Вася отвечал ей взаимностью, тенью ходил за ней по коридору, а когда Лакомцева долго не возвращалась с Андреевского рынка, жалобно мяукал у входной двери. Но хоть голодом его отнюдь не морили, «ландыш у ручья» не прочь был при случае уворовать съестное. Однажды перед пасхой Елизавета Николаевна купила себе на разговенье телячий рулет и положила его в холодок, на верхнюю полку между дверьми в кухне. Кот тишком забрался туда и ухитрился сожрать за один присест несколько фунтов мяса; от рулета осталась только кость да веревочки, которыми он был обвязан.
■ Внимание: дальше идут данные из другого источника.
/-! ### Groups -/

/-- Every pin of ADDR is an output. -/
abbrev addrDriven (s : State) : Prop :=
  s.dir.addrHi = allPins s.cfg true ∧ s.dir.addrLo = allPins s.cfg true

/-- Every pin of ADDR is an input. -/
abbrev addrFloats (s : State) : Prop :=
  s.dir.addrHi = allPins s.cfg false ∧ s.dir.addrLo = allPins s.cfg false

/-- Every pin of DATA is an output. -/
abbrev dataDriven (s : State) : Prop := s.dir.dataLo = allPins s.cfg true

/-- Every pin of DATA is an input. -/
abbrev dataFloats (s : State) : Prop := s.dir.dataLo = allPins s.cfg false

/-- The pins of the four strobes are outputs. -/
abbrev strobesDriven (s : State) : Prop := ∀ g ∈ strobes, isOutput s (s.cfg.pins.pin g) = true

/-- The pins of the four strobes are inputs. -/
abbrev strobesFloat (s : State) : Prop := ∀ g ∈ strobes, isOutput s (s.cfg.pins.pin g) = false

/-- The latch of a signal holds its asserted level, or not. -/
abbrev latchAt (s : State) (g : Signal) (active : Bool) : Prop :=
  getPin s.out (s.cfg.pins.pin g) = levelOf s.cfg g active

/-- The premise `StrobeLatchesInactive` of R213: the four strobe latches hold the de-asserted level. -/
abbrev strobeLatchesInactive (s : State) : Prop := ∀ g ∈ strobes, latchAt s g false

/-- BUSREQ, RESET, CLKEN and CLKOUT are outputs; M1, CLK, INT and BUSACK are inputs (R14, R16). -/
abbrev pinRoles (s : State) : Prop :=
  (∀ g ∈ [Signal.busreq, .reset, .clken, .clkout], isOutput s (s.cfg.pins.pin g) = true) ∧
    ∀ g ∈ targetSignals, isOutput s (s.cfg.pins.pin g) = false

/-! ### Positions in the operation in progress -/

/-- The index of the next line inside a write cycle, where one is in progress (R110). -/
def writeAt : Seq → Option Nat
  | .running (.memWrite _ _) k | .running (.ioWrite _ _) k | .running (.bankSelect _) k => some k
  | .running (.takeBusBank _) k => if 9 ≤ k ∧ k ≤ 18 then some (k - 9) else none
  | _ => none

/-- The index of the next line inside a read cycle, where one is in progress (R110). -/
def readAt : Seq → Option Nat
  | .running (.memRead _) k | .running (.ioRead _) k => some k
  | _ => none

/-- The request strobe of the cycle in progress. -/
def requestOf : Seq → Signal
  | .running (.memRead _) _ | .running (.memWrite _ _) _ => .mreq
  | _ => .iorq

/-- The strobes that the cycle in progress holds asserted before its next line (R117). -/
def activeStrobe (q : Seq) (g : Signal) : Bool :=
  match writeAt q, readAt q with
  | some k, _ => (g == .wr && 5 ≤ k && k ≤ 7) || (g == requestOf q && k == 6)
  | none, some k => (g == .rd && 3 ≤ k && k ≤ 6) || (g == requestOf q && 4 ≤ k && k ≤ 5)
  | none, none => false

/-- DATA is driven before the next line of a write cycle (R119). -/
def driveData (q : Seq) : Bool :=
  match writeAt q with
  | some k => 3 ≤ k && k ≤ 8
  | none => false

/-- The next line of `TAKE_BUS`, where its steps 1 to 4 are in progress. -/
def takeAt : Seq → Option Nat
  | .running .takeBus k => if k ≤ 9 then some k else none
  | .running (.takeBusBank _) k => if k ≤ 8 then some k else none
  | _ => none

/-- The next line of the cleanup of `Timeout(AckWait)`, where it is in progress (R100). -/
def withdrawAt : Seq → Option Nat
  | .running .takeBus k => if 10 ≤ k then some (k - 10) else none
  | .running (.takeBusBank _) k => if 19 ≤ k then some (k - 19) else none
  | _ => none

/-- The next line of `RELEASE_BUS` and the line that de-asserts BUSREQ. -/
def releaseAt : Seq → Option (Nat × Nat)
  | .running (.releaseBus r) k => some (k, if r then 7 else 4)
  | _ => none

/-- RESET is asserted before the next line (R90, R96). -/
def pulseAt : Seq → Bool
  | .running .reset k => 1 ≤ k && k ≤ 2
  | .running (.releaseBus true) k => 5 ≤ k && k ≤ 6
  | _ => false

/-- The strobe latches that step 3c of `TAKE_BUS` has forced before its line `k` (R91). -/
def forcedBefore (k : Nat) (g : Signal) : Bool :=
  (g == .mreq && 5 ≤ k) || (g == .wr && 6 ≤ k) || (g == .rd && 7 ≤ k) || (g == .iorq && 8 ≤ k)

/-! ### The invariants of R30 -/

/-- The position belongs to the operation; the cycle operations and the end of `TAKE_BUS` have the bus, its cleanup has
it not, `RELEASE_BUS` gives it up at its first line. -/
abbrev positionOk (s : State) : Prop :=
  ((writeAt s.seq).isSome = true → s.own = .acquired) ∧
    ((readAt s.seq).isSome = true → s.own = .acquired) ∧
    (∀ k ∈ takeAt s.seq, k = 9 → s.own = .acquired) ∧
    (∀ k ∈ withdrawAt s.seq, k ≤ 1 ∧ s.own = .released) ∧
    (∀ k ∈ writeAt s.seq, k ≤ 9) ∧ (∀ k ∈ readAt s.seq, k ≤ 7) ∧
    (∀ p ∈ releaseAt s.seq, 1 ≤ p.1 → s.own = .released)

/-- I-OWN and the driven groups (R30, R217): who drives the bus has been granted it. -/
abbrev busDriven (s : State) : Prop :=
  (s.own = .acquired → addrDriven s ∧ strobesDriven s ∧ line s .busreq = .asserted ∧ s.target.ownsBus = false) ∧
    (¬ addrFloats s ∨ ¬ strobesFloat s ∨ ¬ dataFloats s →
      line s .busreq = .asserted ∧ s.target.ownsBus = false) ∧
    (∀ k ∈ takeAt s.seq, 1 ≤ k → line s .busreq = .asserted ∧ (2 ≤ k → s.target.ownsBus = false))

/-- I-DIR and I-DATA (R30): a group is wholly driven or wholly floating, and DATA is driven between steps 2 and 6 of
a write cycle and nowhere else. -/
abbrev busFloating (s : State) : Prop :=
  (addrDriven s ∨ addrFloats s) ∧ (strobesDriven s ∨ strobesFloat s) ∧
    (if driveData s.seq then dataDriven s else dataFloats s)

/-- I-DIR (R30): outside `TAKE_BUS` and `RELEASE_BUS`, while Released, the groups float and BUSREQ is de-asserted
(phase `PhReleased` of R22). -/
abbrev busOutside (s : State) : Prop :=
  s.own = .released → takeAt s.seq = none → withdrawAt s.seq = none → releaseAt s.seq = none →
    addrFloats s ∧ strobesFloat s ∧ line s .busreq = .deasserted

/-- I-DIR (R30) in the phases `PhRequesting` and `PhSetup` of R22. -/
abbrev busTaking (s : State) : Prop :=
  s.own = .released → ∀ k ∈ takeAt s.seq,
    (k ≤ 2 → addrFloats s) ∧ (k ≤ 3 → strobesFloat s) ∧ (k = 0 → line s .busreq = .deasserted) ∧
      (3 ≤ k → addrDriven s) ∧ (4 ≤ k → strobesDriven s)

/-- I-DIR (R30) in the cleanup of `Timeout(AckWait)`: the groups still float, and its one primitive de-asserts BUSREQ
(R100). -/
abbrev busWithdrawing (s : State) : Prop :=
  ∀ k ∈ withdrawAt s.seq,
    addrFloats s ∧ strobesFloat s ∧ line s .busreq = (if k = 0 then .asserted else .deasserted)

/-- I-DIR (R30) in the phases `PhFloated` and `PhReturning` of R22. -/
abbrev busReleasing (s : State) : Prop :=
  s.own = .released → ∀ p ∈ releaseAt s.seq,
    (3 ≤ p.1 → addrFloats s) ∧ (4 ≤ p.1 → strobesFloat s) ∧ (p.2 < p.1 → line s .busreq = .deasserted) ∧
      (p.1 = 0 → addrFloats s ∧ strobesFloat s ∧ line s .busreq = .deasserted)

/-- The four strobe latches hold what the position asks for: inactive but in the window of a cycle. With the premise
`StrobeLatchesInactive` of R213 this is I-STROBE without its exception. -/
abbrev strobesAsPlaced (s : State) : Prop := ∀ g ∈ strobes, latchAt s g (activeStrobe s.seq g)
Нормально спрыгнуть вниз Васюта уже не смог, он упал с верхотуры и валялся между дверьми на полу в бессознательном состоянии, пока его там не обнаружили; он так раздулся от пищи, что походил на черный шар. Несколько дней лежал бедняга в комнате Лакомцевой, ничего не ел, только лакал воду и все время пищал, как маленький котенок. Опасались, что Вася не выживет, но Елизавета Николаевна его выходила и после этого стала относиться к «ландышу» еще нежнее.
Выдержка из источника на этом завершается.